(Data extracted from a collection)
+-------+
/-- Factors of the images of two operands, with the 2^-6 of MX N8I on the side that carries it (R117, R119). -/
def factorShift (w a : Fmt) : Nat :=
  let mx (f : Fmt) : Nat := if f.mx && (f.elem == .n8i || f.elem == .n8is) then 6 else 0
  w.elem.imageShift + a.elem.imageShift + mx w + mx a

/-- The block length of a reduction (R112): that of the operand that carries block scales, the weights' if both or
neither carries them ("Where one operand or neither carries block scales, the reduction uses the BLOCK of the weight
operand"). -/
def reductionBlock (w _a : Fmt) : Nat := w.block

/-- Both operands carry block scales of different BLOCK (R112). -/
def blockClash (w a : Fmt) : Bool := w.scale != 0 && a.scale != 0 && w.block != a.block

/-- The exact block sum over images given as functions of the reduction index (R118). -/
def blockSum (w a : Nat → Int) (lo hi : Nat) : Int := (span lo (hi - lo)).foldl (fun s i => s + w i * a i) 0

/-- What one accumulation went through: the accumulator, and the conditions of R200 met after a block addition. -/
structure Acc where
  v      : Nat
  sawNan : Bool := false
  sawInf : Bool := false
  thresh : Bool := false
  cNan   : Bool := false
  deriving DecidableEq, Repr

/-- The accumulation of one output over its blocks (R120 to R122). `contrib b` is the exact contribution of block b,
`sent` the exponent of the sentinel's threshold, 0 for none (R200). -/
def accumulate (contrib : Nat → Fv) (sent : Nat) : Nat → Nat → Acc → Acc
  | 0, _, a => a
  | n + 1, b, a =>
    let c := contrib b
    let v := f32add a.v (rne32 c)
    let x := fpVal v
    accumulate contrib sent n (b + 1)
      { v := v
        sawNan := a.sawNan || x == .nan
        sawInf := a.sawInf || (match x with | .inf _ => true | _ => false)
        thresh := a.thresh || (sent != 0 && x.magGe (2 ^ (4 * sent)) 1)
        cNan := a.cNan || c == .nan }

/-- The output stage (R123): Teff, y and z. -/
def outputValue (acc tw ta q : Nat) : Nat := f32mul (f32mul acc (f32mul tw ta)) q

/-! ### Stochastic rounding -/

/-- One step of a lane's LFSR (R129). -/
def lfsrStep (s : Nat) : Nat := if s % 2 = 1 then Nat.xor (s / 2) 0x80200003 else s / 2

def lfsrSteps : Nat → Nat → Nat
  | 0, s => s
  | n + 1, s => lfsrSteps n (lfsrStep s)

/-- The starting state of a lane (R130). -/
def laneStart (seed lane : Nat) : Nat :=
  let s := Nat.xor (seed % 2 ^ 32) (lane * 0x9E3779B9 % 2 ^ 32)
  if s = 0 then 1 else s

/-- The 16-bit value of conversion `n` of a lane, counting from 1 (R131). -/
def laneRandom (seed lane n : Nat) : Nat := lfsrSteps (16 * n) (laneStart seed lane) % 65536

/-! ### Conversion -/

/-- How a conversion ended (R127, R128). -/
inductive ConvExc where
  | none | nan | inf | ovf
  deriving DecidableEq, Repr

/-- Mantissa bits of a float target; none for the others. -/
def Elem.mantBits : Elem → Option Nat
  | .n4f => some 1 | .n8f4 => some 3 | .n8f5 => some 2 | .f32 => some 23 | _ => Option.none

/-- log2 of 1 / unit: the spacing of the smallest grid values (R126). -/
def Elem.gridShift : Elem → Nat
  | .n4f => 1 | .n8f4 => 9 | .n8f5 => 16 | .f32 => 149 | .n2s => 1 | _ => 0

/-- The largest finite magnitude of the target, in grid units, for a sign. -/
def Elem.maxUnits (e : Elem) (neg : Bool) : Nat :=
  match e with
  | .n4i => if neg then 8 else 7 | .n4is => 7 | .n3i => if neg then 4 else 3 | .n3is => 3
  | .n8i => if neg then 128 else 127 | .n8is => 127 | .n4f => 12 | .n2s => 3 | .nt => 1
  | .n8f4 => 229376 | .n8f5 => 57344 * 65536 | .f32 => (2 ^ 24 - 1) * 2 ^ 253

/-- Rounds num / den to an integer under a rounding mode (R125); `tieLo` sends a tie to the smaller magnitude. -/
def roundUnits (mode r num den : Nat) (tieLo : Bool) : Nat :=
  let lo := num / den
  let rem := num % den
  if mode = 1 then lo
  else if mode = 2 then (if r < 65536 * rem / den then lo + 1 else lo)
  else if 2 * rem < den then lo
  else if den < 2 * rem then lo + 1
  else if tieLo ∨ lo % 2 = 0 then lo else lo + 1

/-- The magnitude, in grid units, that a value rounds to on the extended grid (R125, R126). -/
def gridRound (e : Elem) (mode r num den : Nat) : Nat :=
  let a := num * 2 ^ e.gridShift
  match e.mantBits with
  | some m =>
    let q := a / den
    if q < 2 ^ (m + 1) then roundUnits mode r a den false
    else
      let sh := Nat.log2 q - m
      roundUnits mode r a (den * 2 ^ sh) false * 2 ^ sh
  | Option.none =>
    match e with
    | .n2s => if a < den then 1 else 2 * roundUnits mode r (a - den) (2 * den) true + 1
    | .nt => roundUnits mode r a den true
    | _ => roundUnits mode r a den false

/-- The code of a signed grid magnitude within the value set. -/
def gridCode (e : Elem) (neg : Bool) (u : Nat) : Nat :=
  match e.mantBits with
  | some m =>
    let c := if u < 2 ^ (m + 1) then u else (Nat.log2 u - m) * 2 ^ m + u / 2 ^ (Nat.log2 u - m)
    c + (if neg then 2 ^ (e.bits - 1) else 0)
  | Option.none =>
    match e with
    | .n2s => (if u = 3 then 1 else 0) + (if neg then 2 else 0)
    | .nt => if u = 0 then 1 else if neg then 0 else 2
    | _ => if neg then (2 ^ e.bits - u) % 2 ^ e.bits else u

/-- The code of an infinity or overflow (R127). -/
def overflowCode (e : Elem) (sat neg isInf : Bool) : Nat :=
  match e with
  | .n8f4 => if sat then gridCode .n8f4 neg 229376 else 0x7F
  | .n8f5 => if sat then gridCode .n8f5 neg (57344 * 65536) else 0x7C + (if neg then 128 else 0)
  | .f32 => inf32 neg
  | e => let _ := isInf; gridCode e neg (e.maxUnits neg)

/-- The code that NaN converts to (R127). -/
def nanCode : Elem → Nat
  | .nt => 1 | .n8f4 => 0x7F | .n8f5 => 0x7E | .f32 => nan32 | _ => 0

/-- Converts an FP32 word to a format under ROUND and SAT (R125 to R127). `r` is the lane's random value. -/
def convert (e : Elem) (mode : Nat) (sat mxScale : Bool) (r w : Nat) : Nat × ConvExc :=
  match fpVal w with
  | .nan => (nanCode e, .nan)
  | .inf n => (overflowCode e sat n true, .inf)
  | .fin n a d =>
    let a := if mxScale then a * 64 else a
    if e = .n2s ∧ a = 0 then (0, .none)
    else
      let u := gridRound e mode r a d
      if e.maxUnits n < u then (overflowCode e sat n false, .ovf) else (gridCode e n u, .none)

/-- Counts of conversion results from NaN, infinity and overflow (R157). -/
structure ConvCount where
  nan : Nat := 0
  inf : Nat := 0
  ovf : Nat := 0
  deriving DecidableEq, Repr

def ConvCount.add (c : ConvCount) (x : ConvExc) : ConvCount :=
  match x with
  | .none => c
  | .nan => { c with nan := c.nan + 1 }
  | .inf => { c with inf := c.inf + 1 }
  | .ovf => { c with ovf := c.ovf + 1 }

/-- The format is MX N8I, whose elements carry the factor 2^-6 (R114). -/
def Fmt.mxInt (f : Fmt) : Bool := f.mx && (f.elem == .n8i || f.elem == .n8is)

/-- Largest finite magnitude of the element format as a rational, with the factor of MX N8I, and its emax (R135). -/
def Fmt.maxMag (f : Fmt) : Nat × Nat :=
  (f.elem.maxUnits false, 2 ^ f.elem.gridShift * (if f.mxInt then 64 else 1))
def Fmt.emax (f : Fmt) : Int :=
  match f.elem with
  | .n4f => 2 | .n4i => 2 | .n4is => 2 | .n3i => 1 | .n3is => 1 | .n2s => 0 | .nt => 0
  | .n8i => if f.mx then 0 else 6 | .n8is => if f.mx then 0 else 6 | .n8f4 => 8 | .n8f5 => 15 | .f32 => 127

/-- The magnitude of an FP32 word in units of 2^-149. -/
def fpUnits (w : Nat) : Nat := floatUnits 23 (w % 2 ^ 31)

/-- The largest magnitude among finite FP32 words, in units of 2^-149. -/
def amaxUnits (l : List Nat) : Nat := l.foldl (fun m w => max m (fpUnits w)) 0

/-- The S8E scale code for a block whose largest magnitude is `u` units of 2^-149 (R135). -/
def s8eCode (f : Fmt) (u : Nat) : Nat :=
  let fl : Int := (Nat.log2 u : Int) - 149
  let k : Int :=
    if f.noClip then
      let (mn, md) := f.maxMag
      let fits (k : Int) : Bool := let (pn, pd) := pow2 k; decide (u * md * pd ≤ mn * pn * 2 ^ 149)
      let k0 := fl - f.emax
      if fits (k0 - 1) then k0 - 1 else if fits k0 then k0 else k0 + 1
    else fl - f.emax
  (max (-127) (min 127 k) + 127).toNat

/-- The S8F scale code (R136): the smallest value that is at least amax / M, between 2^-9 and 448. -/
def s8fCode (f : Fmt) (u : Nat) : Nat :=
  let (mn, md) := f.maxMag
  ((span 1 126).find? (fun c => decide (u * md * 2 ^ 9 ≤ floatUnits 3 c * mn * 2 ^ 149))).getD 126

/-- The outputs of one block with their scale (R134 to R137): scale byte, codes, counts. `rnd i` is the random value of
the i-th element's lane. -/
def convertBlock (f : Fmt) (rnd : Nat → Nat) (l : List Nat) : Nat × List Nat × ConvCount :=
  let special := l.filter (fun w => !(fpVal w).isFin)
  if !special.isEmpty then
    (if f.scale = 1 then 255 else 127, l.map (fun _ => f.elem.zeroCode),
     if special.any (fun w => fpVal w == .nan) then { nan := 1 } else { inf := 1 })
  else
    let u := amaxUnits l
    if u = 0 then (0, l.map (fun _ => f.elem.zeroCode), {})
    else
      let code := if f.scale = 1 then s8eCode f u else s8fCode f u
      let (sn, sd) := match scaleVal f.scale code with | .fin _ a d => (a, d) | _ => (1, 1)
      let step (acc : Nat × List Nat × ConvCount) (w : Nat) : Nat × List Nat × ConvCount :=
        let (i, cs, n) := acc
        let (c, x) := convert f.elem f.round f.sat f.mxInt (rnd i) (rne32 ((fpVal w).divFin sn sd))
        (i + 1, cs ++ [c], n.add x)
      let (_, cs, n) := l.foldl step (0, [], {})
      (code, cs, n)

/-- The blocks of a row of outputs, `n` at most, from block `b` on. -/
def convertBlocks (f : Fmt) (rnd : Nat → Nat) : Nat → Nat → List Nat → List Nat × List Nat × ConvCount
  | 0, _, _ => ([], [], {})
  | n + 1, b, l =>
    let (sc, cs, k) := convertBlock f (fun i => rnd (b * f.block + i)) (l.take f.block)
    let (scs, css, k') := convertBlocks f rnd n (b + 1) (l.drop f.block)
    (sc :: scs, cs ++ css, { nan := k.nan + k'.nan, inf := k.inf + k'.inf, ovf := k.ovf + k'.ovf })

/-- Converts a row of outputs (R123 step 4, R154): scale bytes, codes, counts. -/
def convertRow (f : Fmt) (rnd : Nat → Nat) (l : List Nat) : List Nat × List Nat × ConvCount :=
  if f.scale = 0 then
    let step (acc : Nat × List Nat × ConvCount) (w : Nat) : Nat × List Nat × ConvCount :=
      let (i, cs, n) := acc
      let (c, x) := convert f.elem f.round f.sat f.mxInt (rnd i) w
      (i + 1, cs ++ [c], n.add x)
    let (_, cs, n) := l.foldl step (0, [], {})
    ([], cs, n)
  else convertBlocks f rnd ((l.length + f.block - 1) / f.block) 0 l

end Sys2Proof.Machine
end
+-------+
- [EXERCISE AIM]:
From the data above, reproduce word for word the lines running from the line with "def s8fCode (f" to the line with "((span 1 126).find?", ends included.

- [TASK RESPONSE]:
def s8fCode (f : Fmt) (u : Nat) : Nat :=
  let (mn, md) := f.maxMag
  ((span 1 126).find? (fun c => decide (u * md * 2 ^ 9 ≤ floatUnits 3 c * mn * 2 ^ 149))).getD 126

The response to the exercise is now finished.